Hasta los 26 años vivió en Creta, donde fue un apreciado maestro de iconos en el estilo posbizantino vigente en la isla. Después residió diez años en Italia, donde se transformó en un pintor renacentista, primero en Venecia, asumiendo plenamente el estilo de Tiziano y Tintoretto, y después en Roma, estudiando el manierismo de Miguel Ángel. En 1577 se estableció en Toledo ( España), donde vivió y trabajó el resto de su vida.

Su formación pictórica fue compleja, obtenida en tres focos culturales muy distintos: su primera formación bizantina fue la causante de importantes aspectos de su estilo que florecieron en su madurez; la segunda la obtuvo en Venecia de los pintores del alto renacimiento, especialmente de Tiziano, aprendiendo la pintura al óleo y su gama de colores —él siempre se consideró parte de la escuela veneciana—; por último, su estancia en Roma le permitió conocer la obra de Miguel Ángel y el manierismo, que se convirtió en su estilo vital, interpretado de una forma autónoma.[1]

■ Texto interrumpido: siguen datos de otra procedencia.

/-- R61, R62, R63: an idle write through the blob window stores its low bytes, the lowest at the lowest address,
those at or above BLOB_BYTES dropped; the same read gives them back, with 0 above the limit; every other blob
byte and the rest of the machine stay. (That a narrow access moves the low part of the data word is log 16.) -/
def Obligations.BlobWindowReadsWhatWasWritten : Prop :=
  ∀ (s : State) (off : BitVec 20) (w : Width) (v : Word), s.status.busy = false → legal off w →
    0x80000 ≤ off.toNat →
    let o := off.toNat - 0x80000
    let kept := min w.bytes (s.params.blobBytes - o)
    ∃ blob : Memory,
      let t := record (.write off w v) .done { s with blob := blob }
      hostWrite off w v s = .next t ∧
      hostRead off w t = .next (record (.read off w) (.data (BitVec.ofNat 32 (v.toNat % 2 ^ (8 * kept)))) t) ∧
      (∀ n < kept, Memory.read blob (o + n) = some (BitVec.ofNat 8 (v.toNat / 2 ^ (8 * n)))) ∧
      (∀ a, ¬ (o ≤ a ∧ a < o + kept) → Memory.read blob a = Memory.read s.blob a)

/-- R66: a read of a blob byte that nothing has written since reset is a model fault, for a host read and for the
reads of MH_DES and HLL_DES that pass their checks. Two clauses are the model's choice: the fault of a host read
while BUSY = 1, where R71 speaks too (log 9), and that of MH_DES where the generator would hang (log 15). -/
def Obligations.UnwrittenBlobByteFaults : Prop :=
  (∀ (s : State) (off : BitVec 20) (w : Width) (n : Nat), legal off w → 0x80000 ≤ off.toNat → n < w.bytes →
    off.toNat - 0x80000 + n < s.params.blobBytes → Memory.read s.blob (off.toNat - 0x80000 + n) = none →
    hostRead off w s = .fault .unwrittenBlobByte) ∧
  (∀ (s : State) (sa : SlotNo) (a : Nat), bufferLen s ≤ s.params.blobBytes → 12 ≤ bufferLen s →
    Memory.read s.blob a = none →
    (8 ≤ a ∧ a < 12 ∨ ∃ k, memRead s.blob 8 4 = some k ∧ k ≠ 0 ∧ 12 + 4 * k ≤ bufferLen s ∧
      k ≤ s.params.kmax ∧ a < 12 + 4 * k) →
    exec (.mhDes sa) s = .fault .unwrittenBlobByte) ∧
  (∀ (s : State) (sa : SlotNo) (a : Nat), bufferLen s ≤ s.params.blobBytes → 1 ≤ bufferLen s →
    Memory.read s.blob a = none →
    (a = 0 ∨ ∃ p, memRead s.blob 0 1 = some p ∧ 4 ≤ p ∧ p ≤ 16 ∧ 1 + 2 ^ p ≤ bufferLen s ∧
      p ≤ s.params.pmax ∧ a < 1 + 2 ^ p) →
    exec (.hllDes sa) s = .fault .unwrittenBlobByte)

/-! ### What every command keeps -/

/-- 10_state.md R26, 60_exceptions.md R270: the fields of STATUS stand at their bits, the reserved bits read 0, and
the codes 5 to 7 and 11 to 15 are never shown. -/
def Obligations.StatusWordLayout : Prop :=
  ∀ st : Status,
    (statusWord st).getLsbD 0 = st.busy ∧ (statusWord st).getLsbD 1 = st.err ∧
    (statusWord st).getLsbD 2 = st.sticky ∧ (statusWord st).getLsbD 3 = st.ovr ∧
    bits (statusWord st) 4 4 = 0 ∧ bits (statusWord st) 12 20 = 0 ∧
    bits (statusWord st) 8 4 = (match st.code with
      | .ok => 0 | .invalidArgument => 1 | .incompatibleSketch => 2 | .bufferTooSmall => 3
      | .truncatedBuffer => 4 | .illegalCommand => 8 | .slotKind => 9 | .capacityExceeded => 10)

Su obra se compone de grandes lienzos para retablos de iglesias, numerosos cuadros de devoción para instituciones religiosas, en los que a menudo participó su taller, y un grupo de retratos considerados del máximo nivel. En sus primeras obras maestras españolas se aprecia la influencia de sus maestros italianos. Sin embargo, pronto evolucionó hacia un estilo personal caracterizado por sus figuras manieristas extraordinariamente alargadas con iluminación propia, delgadas, fantasmales, muy expresivas, en ambientes indefinidos y una gama de colores buscando los contrastes. Este estilo se identificó con el espíritu de la Contrarreforma y se fue extremando en sus últimos años.

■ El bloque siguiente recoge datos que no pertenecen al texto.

-- ==== Sys2Proof/Tests/Slice0.lean ====
section
/-! SUPPORT. The model's own tests. Expected values are the worked vectors of spec/95_test_vectors.md (named V-… beside
each test) or hand calculation from the rule named. The last part shows, for each statement with hypotheses, concrete
data that meets them, each clause at a boundary. -/

namespace Sys2Proof.Tests

open Sys2Proof Sys2Proof.Machine Sys2Proof.Claim

/-! ### Fixtures -/

/-- `TestPrng` (95_test_vectors.md section 0.2). -/
def testPrng : Prng :=
  { stateBits := 32, init := fun seed => seed.setWidth 32, next := fun s => (s, s + 1) }

/-- A generator that gives only zeros (41_permutation.md R131: it hangs). -/
def zeroPrng : Prng := { stateBits := 1, init := fun _ => 0, next := fun s => (0, s) }

/-- Instance A after reset with these slots and operand registers. -/
def setup (slots : List Slot) (arg hash blobLen : Word) : State :=
  { State.reset with
    slots := slots
    regs := { State.reset.regs with arg := arg, hash := hash, blobLen := blobLen } }

/-- A state with a command pending. -/
def busyWith (w : Word) (s : State) : State := acceptCommand w s

/-- A state about to run a host program under a schedule. -/
def running (prog : List HostOp) (sched : List Agent) (s : State) : State :=
  { s with host := { s.host with prog := prog, sched := sched } }

/-- The signature of seed 1 and `k = 2` under TestPrng (V-G1). -/
def sig (hv : List Word) : MinHash := { seed := 1, k := 2, perm := [(1, 2), (3, 4)], hv := hv }

/-- A sketch of precision 4 whose first registers are these. -/
def hll4 (reg : List Byte) : Hll := { p := 4, reg := reg ++ List.replicate (16 - reg.length) 0 }

/-- An HllMinHash sketch of precision 4 whose first buckets are these. -/
def hmh4 (reg : List Byte) (minv : List Word) : Hmh :=
  { p := 4
    reg := reg ++ List.replicate (16 - reg.length) 0
    minv := minv ++ List.replicate (16 - minv.length) maxU32 }

/-- A one-bit signature of seed 1. -/
def bits1 (bs : List Bool) : OneBit := { seed := 1, size := bs.length, bits := bs }

/-- The next state of an outcome. -/
def after : StepOutcome → Option State
  | .next s => some s
  | .fault _ => none
  | .refused _ => none

/-- RESULT, RESULT_HI and STATUS after an outcome. -/
def shows (o : StepOutcome) : Option (Word × Word × Word) :=
  (after o).map fun t => (t.regs.result, t.regs.resultHi, statusWord t.status)

/-- A slot after an outcome. -/
def slotAfter (n : SlotNo) (o : StepOutcome) : Option Slot := (after o).map (readSlot n)

/-- The last answer the host got. -/
def lastReply (o : StepOutcome) : Option (Option Reply) :=
  (after o).map fun t => t.host.log.head?.map Exchange.reply

/-- The outcome is the model fault. -/
def faults : StepOutcome → Bool
  | .fault _ => true
  | .next _ => false
  | .refused _ => false

/-! ### Well-formedness: one ill-formed term for each check -/

theorem test_wellFormed_refuses_slot_a : ([.free 4, .info 4, .mhPerm 4, .mhRdperm 5, .mhNew 6, .mhDigest 7, .mhClear 8,
    .mhRdval 9, .mhSeed 10, .obRdword 11, .hllNew 12 4, .hllDigest 13, .hllClear 14, .hllRdreg 15] : List Instr).all
      (fun i => !i.wellFormed 4) = true := by decide

theorem test_wellFormed_refuses_slot_a_or_b : ([.mhMerge 4 0, .mhMerge 0 4, .obExport 4 0, .obExport 0 4, .hllMerge 4 0,
    .hllMerge 0 4, .hmhMerge 4 0, .hmhMerge 0 4, .hmhAgree 4 0, .hmhAgree 0 4, .hmhNew 4 4, .hmhAdd 4, .hmhRdreg 4,
    .hmhRdmin 4, .mhSer 4, .mhDes 4, .hllSer 4, .hllDes 4] : List Instr).all
      (fun i => !i.wellFormed 4) = true := by decide

theorem test_wellFormed_refuses_mask : ([.mhAgree 0x10, .obXorpop 0x10, .mhAgree 0x8003] : List Instr).all
      (fun i => !i.wellFormed 4) = true := by decide

theorem test_wellFormed_accepts : ([.mhMerge 3 3, .mhAgree 0xF, .obXorpop 0, .hllNew 3 0xFFFF, .extract 255 255,
    .nop, .clrstat, .lzc32, .popcnt32] : List Instr).all (fun i => i.wellFormed 4) = true := by decide

/-! ### Decoding, by words written out in the spec -/

/-- Each word decodes to its command, and the encoder gives the word back. -/
def decodesTo (rows : List (Word × Instr)) : Bool :=
  rows.all fun r => (decode 4 r.1).toOption == some r.2 && encode r.2 == r.1

theorem test_decode_control : decodesTo [(0x00000000, .nop), (0x04000000, .clrstat), (0x08C00000, .free 3),
    (0x0C400000, .info 1)] = true := by decide

theorem test_decode_bitops : decodesTo [(0x10000000, .lzc32), (0x14002010, .extract 32 16), (0x14000809, .extract 8 9),
    (0x18000000, .popcnt32)] = true := by decide

theorem test_decode_permutation : decodesTo [(0x20400000, .mhPerm 1), (0x24000000, .mhRdperm 0)] = true := by decide

theorem test_decode_minhash : decodesTo [(0x40400000, .mhNew 1), (0x44400000, .mhDigest 1), (0x48400000, .mhClear 1),
    (0x4C040000, .mhMerge 0 1), (0x4C400000, .mhMerge 1 0), (0x50000003, .mhAgree 3), (0x54000000, .mhRdval 0),
    (0x58800000, .mhSeed 2)] = true := by decide

theorem test_decode_onebit : decodesTo [(0x60C40000, .obExport 3 1), (0x600C0000, .obExport 0 3),
    (0x6400000C, .obXorpop 0xC), (0x68800000, .obRdword 2)] = true := by decide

Actualmente está considerado uno de los artistas más grandes de la civilización occidental. Esta alta consideración es reciente y se ha ido formando en los últimos cien años, cambiando la apreciación sobre su pintura formada en los dos siglos y medio que siguieron a su muerte, en que llegó a considerarse un pintor excéntrico y marginal en la historia del arte.[2]

Biografía

Creta

San Lucas pintando a la Virgen y al Niño (antes de 1567). Temple y oro sobre tabla. Período cretense de El Greco.

Doménikos Theotokópoulos nació en 1541 en Candía (actual Heraclión) en la isla de Creta,[4]

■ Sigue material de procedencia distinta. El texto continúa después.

-- ==== Sys2Proof/Machine/State.lean ====
section
/-! DEFINITION. The machine's state as plain data, the host's moves, the reasons a step can stop,
and the state after reset (spec 10_state.md, 20_memory.md, 70_reset_and_hazards.md). -/

namespace Sys2Proof.Machine

/-- The five data spaces (rule R50). -/
inductive Space where
  | crom | bit | sym | pls | smp
  deriving DecidableEq, Repr

/-- The nine registers, in the order of their numbers 0 to 8 (rule R21). -/
inductive Reg where
  | mode | fst | blen | slen | plen | ylen | err | fcmd | cp
  deriving DecidableEq, Repr

/-- The values register ERR takes (rule R161). Code 2, OutOfRange, is reserved and never written
(rule R172), so it is no value of this type (93_implementation_defined.md U14). -/
inductive ErrCode where
  /-- 0: no fault since reset -/
  | none
  /-- 1: raised by MAP and SHAPE (rule R162) -/
  | invalidInput
  /-- 3: raised by a word that is no command (rule R163) -/
  | illegalCommand
  /-- 4: raised by SETBLEN, SETSLEN, SETPLEN, MAP, DEMAP, SHAPE (rule R164) -/
  | capacity
  deriving DecidableEq, Repr

/-- A data memory: the cells written since power-up, by strictly rising index, and the number of
times its contents have become unspecified (rules R186, R187). An unlisted cell is one nothing has
written in this epoch (assumption log 12). -/
structure Memory (α : Type) where
  cells : List (Nat × α)
  epoch : Nat
  deriving DecidableEq, Repr

/-- One move of the host (rule R195). There is no move that writes CROM, SMP or a register
(rules R31, R58). -/
inductive HostMove where
  /-- write one cell of BIT (rule R58) -/
  | writeBit (i : Nat) (v : BitVec 1)
  /-- write one cell of SYM (rule R58) -/
  | writeSym (i : Nat) (v : Cx)
  /-- write one cell of PLS (rule R58) -/
  | writePls (i : Nat) (v : Cx)
  /-- read one cell of any space (rule R59) -/
  | readCell (sp : Space) (i : Nat)
  /-- read a register (rules R31, R59) -/
  | readReg (r : Reg)
  /-- issue a command word -/
  | issue (w : Word)
  /-- assert and release reset between commands (rule R185) -/
  | reset
  /-- issue a command word and assert reset while it executes (rule R186) -/
  | resetDuring (w : Word)
  deriving DecidableEq, Repr

/-- What a host read returns (rule R59). -/
inductive ReadValue where
  | bit (v : BitVec 1)
  | pair (v : Cx)
  /-- a register's value, unsigned (rule R21) -/
  | reg (v : Nat)
  deriving DecidableEq, Repr

/-- The state: the configuration (constant, assumption log 1), the nine registers (rule R21), the
four writable data memories (rule R50; CROM is `cfg.crom`), and the host's side of the run. -/
structure State where
  cfg : Config
  /-- MODE, register 0 -/
  mode : Mode
  /-- FST, register 1 -/
  fst : BitVec 16
  /-- BLEN, register 2 -/
  blen : BitVec 24
  /-- SLEN, register 3 -/
  slen : BitVec 24
  /-- PLEN, register 4 -/
  plen : BitVec 24
  /-- YLEN, register 5 -/
  ylen : BitVec 24
  /-- ERR, register 6 -/
  err : ErrCode
  /-- FCMD, register 7 -/
  fcmd : Word
  /-- CP, register 8 -/
  cp : BitVec 32
  bit : Memory (BitVec 1)
  sym : Memory Cx
  pls : Memory Cx
  smp : Memory Cx
  /-- the host's moves still to come, the next one first (rules R15, R195; assumption log 3) -/
  script : List HostMove
  /-- what the host's reads have returned, oldest first (assumption log 3) -/
  transcript : List ReadValue
  deriving DecidableEq, Repr

/-- Reasons a step stops. A fault of the BLOCK (rule R160) is none of these: it is a next state. -/
inductive Fault where
  /-- Raised by a host read or write at an index outside its space, an access rules R52 and R58 say
  does not exist. Safe: no run of the hardware makes it. -/
  | noSuchCell (sp : Space) (i : Nat)
  deriving DecidableEq, Repr

/-- Moves and commands the model gives no meaning. -/
inductive Refusal where
  /-- Raised by an arm of exec whose command has no meaning yet; none is left. Safe. -/
  | notModelled (mnemonic : String)
  /-- Raised by a host write of a value outside the cell's domain, a move the host does not have
  (rules R51, R58). Safe: no run of the hardware makes it. -/
  | valueOutsideCell (sp : Space) (i : Nat) (v : Cx)
  deriving DecidableEq, Repr

/-- A memory nothing has written since power-up (rule R187). -/
def unwritten (α : Type) : Memory α := ⟨[], 0⟩

/-- The machine right after its first reset (rule R37): registers 0, no data cell written, no host
move given (assumption logs 2, 4, 6). -/
def State.reset : State where
  cfg := defaultConfig
  mode := .bpsk
  fst := 0
  blen := 0
  slen := 0
  plen := 0
  ylen := 0
  err := .none
  fcmd := 0
  cp := 0
  bit := unwritten (BitVec 1)
  sym := unwritten Cx
  pls := unwritten Cx
  smp := unwritten Cx
  script := []
  transcript := []

end Sys2Proof.Machine
end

Doménikos estudió pintura en su isla natal, convirtiéndose en pintor de iconos en el estilo posbizantino vigente en Creta en aquellos tiempos. A los veintidós años, era descrito en un documento como "maestro Domenigo", lo que significa que ya desempeñaba oficialmente la profesión de pintor.[c]

El estilo posbizantino era una continuación de la pintura tradicional, ortodoxa y griega, de iconos desde la Edad Media. Eran cuadros de devoción que seguían reglas fijas. Sus personajes se copiaban de modelos artificiales muy establecidos, que no eran en absoluto naturales ni penetraban en análisis psicológicos, con el oro como fondo de los cuadros. Estos iconos no estaban influenciados por el nuevo naturalismo del Renacimiento.[6]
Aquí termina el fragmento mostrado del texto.